Float model in Mb: 0.08073043823242188
Quantized model in Mb: 0.023681640625


We can see that the model size reduces by around 4 times, without any significant loss in accuracy. This concludes the part of this lab which focuses on model quantisation.


Let's know use the tensorflow-model-optimization to perform model pruning. We first define a pruning schedule. Here are the parameters we use:

**initial_sparsity**: The fraction of weights set to zero at the start of pruning.

**final_sparsity**: The fraction of weights to be zeroed out by the end of pruning.

**begin_step**: The training step at which pruning begins.

**end_step**: The training step at which pruning ends.

**frequency**: The interval (in steps) at which pruning is applied.

In [None]:
# Define the pruning schedule
pruning_schedule = tfmot.sparsity.keras.PolynomialDecay(
    initial_sparsity=0.0,  # Start with no sparsity
    final_sparsity=0.5,    # Target 50% sparsity
    begin_step=0,
    end_step=2000,  # Adjust this value depending on the total number of steps
    frequency=100   # Apply pruning every 100 steps
)

We now wrap the model to include pruning logic and re-compile the model.

In [None]:
# Apply pruning to the model
pruned_model = tfmot.sparsity.keras.prune_low_magnitude(model, pruning_schedule=pruning_schedule)

# Compile the pruned model
pruned_model.compile(
    optimizer='adam',
    loss=keras.losses.SparseCategoricalCrossentropy(from_logits=True),
    metrics=['accuracy']
)

We create a pruning-specific callback to update the pruning step during training. We then fine-tune the pruned model, gradually increasing sparsity as per the schedule while monitoring accuracy.

In [None]:
# Create pruning callback
pruning_callbacks = [
    tfmot.sparsity.keras.UpdatePruningStep()
]

# Fine-tune the pruned model with the pruning callback
pruned_model.fit(
    train_images,
    train_labels,
    epochs=5,
    validation_split=0.1,
    callbacks=pruning_callbacks
)

Epoch 1/5
Epoch 2/5
Epoch 3/5
Epoch 4/5
Epoch 5/5


<tf_keras.src.callbacks.History at 0x7c0a36f208e0>

We then strip the pruning wrappers, save the final pruned model, compile it and evaluate its performance.

In [None]:
# Strip the pruning wrappers and save the final pruned model
final_model = tfmot.sparsity.keras.strip_pruning(pruned_model)

final_model.compile(
    optimizer='adam',
    loss=keras.losses.SparseCategoricalCrossentropy(from_logits=True),
    metrics=['accuracy']
)

# Now you can proceed with evaluation
pruned_accuracy = final_model.evaluate(test_images, test_labels, verbose=0)[1]

print(f"Pruned model accuracy: {pruned_accuracy * 100:.2f}%")

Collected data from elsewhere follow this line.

-- ==== Sys2Proof/Machine/Integer.lean ====
section
/-! DEFINITION. The integer arithmetic instructions (R173-R177). -/

namespace Sys2Proof.Machine

open Sys2Proof

/-- IADD (R174): the exact sum of each element, narrowed once. -/
def bodyIadd (c : Cx) : Step := c.int2 (· + ·)
/-- ISUB (R174). -/
def bodyIsub (c : Cx) : Step := c.int2 (· - ·)
/-- IMUL (R174). -/
def bodyImul (c : Cx) : Step := c.int2 (· * ·)
/-- IMULH (R174): bits 63:32 of the exact product. -/
def bodyImulh (c : Cx) : Step := c.int2 fun a b => (a * b) / 2 ^ 32
/-- IMIN (R174). -/
def bodyImin (c : Cx) : Step := c.int2 fun a b => if b < a then b else a
/-- IMAX (R174). -/
def bodyImax (c : Cx) : Step := c.int2 fun a b => if a < b then b else a
/-- IABS (R174). -/
def bodyIabs (c : Cx) : Step := c.int1 fun a => (a.natAbs : Int)
/-- INEG (R174). -/
def bodyIneg (c : Cx) : Step := c.int1 fun a => -a

/-- The signed or natural 32-bit type of a C operand beside a type (R173). -/
def wideOf (t : Ty) : Ty := if t.isSigned then .s32 else .n32

/-- The C operand of a dot product or a multiply-add, as an integer. -/
def Cx.intC (c : Cx) (t : Nat) : Int :=
  readInt c.f.ty.isSigned 32 (c.word (c.argC 1 (wideOf c.f.ty)) t 0).toNat

/-- An instruction that adds to C one exact total over the elements of A and B, and narrows it once to 32 bits (R174,
R176). -/
def Cx.intSum (c : Cx) (g : Int → Int → Int) : Step :=
  c.alu (some 0) 1 [c.argA 1 c.f.ty, c.argB 1 c.f.ty, c.argC 1 (wideOf c.f.ty)] fun t =>
    let total := (List.zipWith g (c.intA t) (c.intB t)).foldl (· + ·) (c.intC t)
    [BitVec.ofNat 32 (narrow c.f.ty.isSigned c.f.sat 32 total)]

/-- IMAD, DP4 and DP2 (R174, R176): C plus the exact products. -/
def bodyDot (c : Cx) : Step := c.intSum (· * ·)
/-- ISAD (R176): C plus the exact absolute differences. -/
def bodyIsad (c : Cx) : Step := c.intSum fun a b => ((a - b).natAbs : Int)

/-- LEA (R175). -/
def bodyLea (c : Cx) : Step :=
  let a := c.argA 2 .n64
  let b := c.argB 1 c.f.ty
  let n := c.argC 1 .n32
  c.alu (some 0) 2 [a, b, n] fun t =>
    let off := readInt c.f.ty.isSigned 32 (c.word b t 0).toNat
    let sum : Addr := c.word64 a t + BitVec.ofInt 64 (off * 2 ^ ((c.word n t 0).toNat % 32))
    [loWord sum, hiWord sum]

/-- IADDX (R175): a 32-bit sum with a carry in, its carry out in the second register. -/
def bodyIaddx (c : Cx) : Step :=
  let a := c.argA 1 .n32
  let b := c.argB 1 .n32
  let k := c.argC 1 .n32
  c.alu (some 0) 2 [a, b, k] fun t =>
    let sum := (c.word a t 0).toNat + (c.word b t 0).toNat + (c.word k t 0).toNat % 2
    [BitVec.ofNat 32 sum, BitVec.ofNat 32 (sum / 2 ^ 32)]

/-- ICMP (R177). -/
def bodyIcmp (c : Cx) : Step :=
  let n := c.f.ty.regs
  c.aluP [c.argA n c.f.ty, c.argB n c.f.ty] fun t =>
    let a := (c.intA t).getD 0 0
    let b := (c.intB t).getD 0 0
    compareCode c.f.sub.toNat (if a < b then -1 else if a = b then 0 else 1)

/-- The meaning of IADD. -/
def execIadd (f : Fields) (s : State) : Host.Outcome State Fault Refusal := s.issue .iadd f false noPre bodyIadd
/-- The meaning of IADD in its short form. -/
def execIaddShort (f : Fields) (s : State) : Host.Outcome State Fault Refusal := s.issue .iadd f false noPre bodyIadd
/-- The meaning of ISUB. -/
def execIsub (f : Fields) (s : State) : Host.Outcome State Fault Refusal := s.issue .isub f false noPre bodyIsub
/-- The meaning of ISUB in its short form. -/
def execIsubShort (f : Fields) (s : State) : Host.Outcome State Fault Refusal := s.issue .isub f false noPre bodyIsub
/-- The meaning of IMUL. -/
def execImul (f : Fields) (s : State) : Host.Outcome State Fault Refusal := s.issue .imul f false noPre bodyImul
/-- The meaning of IMUL in its short form. -/
def execImulShort (f : Fields) (s : State) : Host.Outcome State Fault Refusal := s.issue .imul f false noPre bodyImul
/-- The meaning of IMULH. -/
def execImulh (f : Fields) (s : State) : Host.Outcome State Fault Refusal := s.issue .imulh f false noPre bodyImulh
/-- The meaning of IMULH in its short form. -/
def execImulhShort (f : Fields) (s : State) : Host.Outcome State Fault Refusal := s.issue .imulh f false noPre bodyImulh
/-- The meaning of IMAD. -/
def execImad (f : Fields) (s : State) : Host.Outcome State Fault Refusal := s.issue .imad f false noPre bodyDot
/-- The meaning of IMIN. -/
def execImin (f : Fields) (s : State) : Host.Outcome State Fault Refusal := s.issue .imin f false noPre bodyImin
/-- The meaning of IMIN in its short form. -/
def execIminShort (f : Fields) (s : State) : Host.Outcome State Fault Refusal := s.issue .imin f false noPre bodyImin
/-- The meaning of IMAX. -/
def execImax (f : Fields) (s : State) : Host.Outcome State Fault Refusal := s.issue .imax f false noPre bodyImax
/-- The meaning of IMAX in its short form. -/
def execImaxShort (f : Fields) (s : State) : Host.Outcome State Fault Refusal := s.issue .imax f false noPre bodyImax
/-- The meaning of IABS. -/
def execIabs (f : Fields) (s : State) : Host.Outcome State Fault Refusal := s.issue .iabs f false noPre bodyIabs
/-- The meaning of IABS in its short form. -/
def execIabsShort (f : Fields) (s : State) : Host.Outcome State Fault Refusal := s.issue .iabs f false noPre bodyIabs
/-- The meaning of INEG. -/
def execIneg (f : Fields) (s : State) : Host.Outcome State Fault Refusal := s.issue .ineg f false noPre bodyIneg
/-- The meaning of INEG in its short form. -/
def execInegShort (f : Fields) (s : State) : Host.Outcome State Fault Refusal := s.issue .ineg f false noPre bodyIneg
/-- The meaning of LEA. -/
def execLea (f : Fields) (s : State) : Host.Outcome State Fault Refusal := s.issue .lea f false noPre bodyLea
/-- The meaning of ISAD. -/
def execIsad (f : Fields) (s : State) : Host.Outcome State Fault Refusal := s.issue .isad f false noPre bodyIsad
/-- The meaning of DP4. -/
def execDp4 (f : Fields) (s : State) : Host.Outcome State Fault Refusal := s.issue .dp4 f false noPre bodyDot
/-- The meaning of DP2. -/
def execDp2 (f : Fields) (s : State) : Host.Outcome State Fault Refusal := s.issue .dp2 f false noPre bodyDot
/-- The meaning of ICMP. -/
def execIcmp (f : Fields) (s : State) : Host.Outcome State Fault Refusal := s.issue .icmp f false noPre bodyIcmp
/-- The meaning of IADDX. -/
def execIaddx (f : Fields) (s : State) : Host.Outcome State Fault Refusal := s.issue .iaddx f false noPre bodyIaddx

end Sys2Proof.Machine
end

Pruned model accuracy: 98.13%


We can see that the model's accuracy remains almost the same. Now, let's see how the size of the model changes.

In [None]:
# Save the original model (if you haven't pruned it yet)
model.save('original_model.h5')

# Save the pruned model (after stripping the pruning wrappers)
final_model.save('pruned_model.h5')

import os
original_size = os.path.getsize('original_model.h5')
pruned_size = os.path.getsize('pruned_model.h5')

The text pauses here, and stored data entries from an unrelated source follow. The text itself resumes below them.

/-- A peer's station told that a PUT or an END faulted (R343 code 5): a tile without its bytes, or a poisoned marker. -/
def State.faultPeer (s : State) (m : MergeCmd) (pasid : Nat) : State :=
  (s.notePeer m).send (.merge (refPeer m.ref) pasid { m with part := [] } [] true (s.willHold m.gang))

/-- A transfer to a peer (R323, R340, R343): code 11 when the peer is outside the domain or not mutually paired; a source fault
is code 5, and the peer is told that the tile holds poison, which faults the contributor too. -/
def State.sendPeer (s : State) (m : MergeCmd) : State :=
  match s.mutual m.asid (refPeer m.ref) with
  | none => (s.refuse m 11 (cidOf m.w0) 0 0).endMerge m
  | some pasid =>
    if m.op ≠ .put then s.sendOn m pasid []
    else
      let half := bit m.w0 30
      match s.readTile m half with
      | .error addr => (s.faultPeer m pasid).refuse m 5 (cidOf m.w0) (putT0 m.w0 + m.done) addr |>.endMerge m
      | .ok (s, got) =>
        if got.length < tileBytes half then { s with merges := mapSet s.merges m.id { m with part := got } }
        else s.sendOn m pasid got

/-- A peer's station has performed a command, all of whose transfers have left, or refused it, at any of them (R343, R347): with
it comes the release of a PUT or an END. An answer without a mutual pairing is the refusal of R373. -/
def State.mergeAnswered (s : State) (n code cont tile : Nat) (addr : Addr) : State :=
  match mapGet s.merges n with
  | none => s
  | some m =>
    let code := if (s.mutual m.asid (refPeer m.ref)).isNone then 11 else code
    if !refRem m.ref || m.done == 0 || (code == 0 && decide (m.done < m.total)) then s
    else if code = 0 then (s.engineRelease m.col m.ord).endMerge m
    else (s.refuse m (code % 256) (cont % 4096) (tile % 64) addr).endMerge m

/-- The next tile or marker of a column sent (R341). A waiting MRG.RANK is tried again first. -/
def State.sendNext (s : State) (col : Nat) : State :=
  let s := match s.merges.find? fun kv => kv.2.col == col && kv.2.op == .rank with
    | some (_, m) => match s.setRank m with
      | some t => t.endMerge m
      | none => s
    | none => s
  match s.nextTransfer col with
  | none => s
  | some m => { s with merges := mapSet s.merges m.id { m with sent := m.done + 1 } }

end Sys2Proof.Machine
end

print(f"Original model size: {original_size / 1024:.2f} KB")
print(f"Pruned model size: {pruned_size / 1024:.2f} KB")
print(f"Size reduction: {(1 - pruned_size / original_size) * 100:.2f}%")

Original model size: 265.97 KB
Pruned model size: 98.03 KB
Size reduction: 63.14%


We can see that the size reduces by around 65% without any significant loss in accuracy.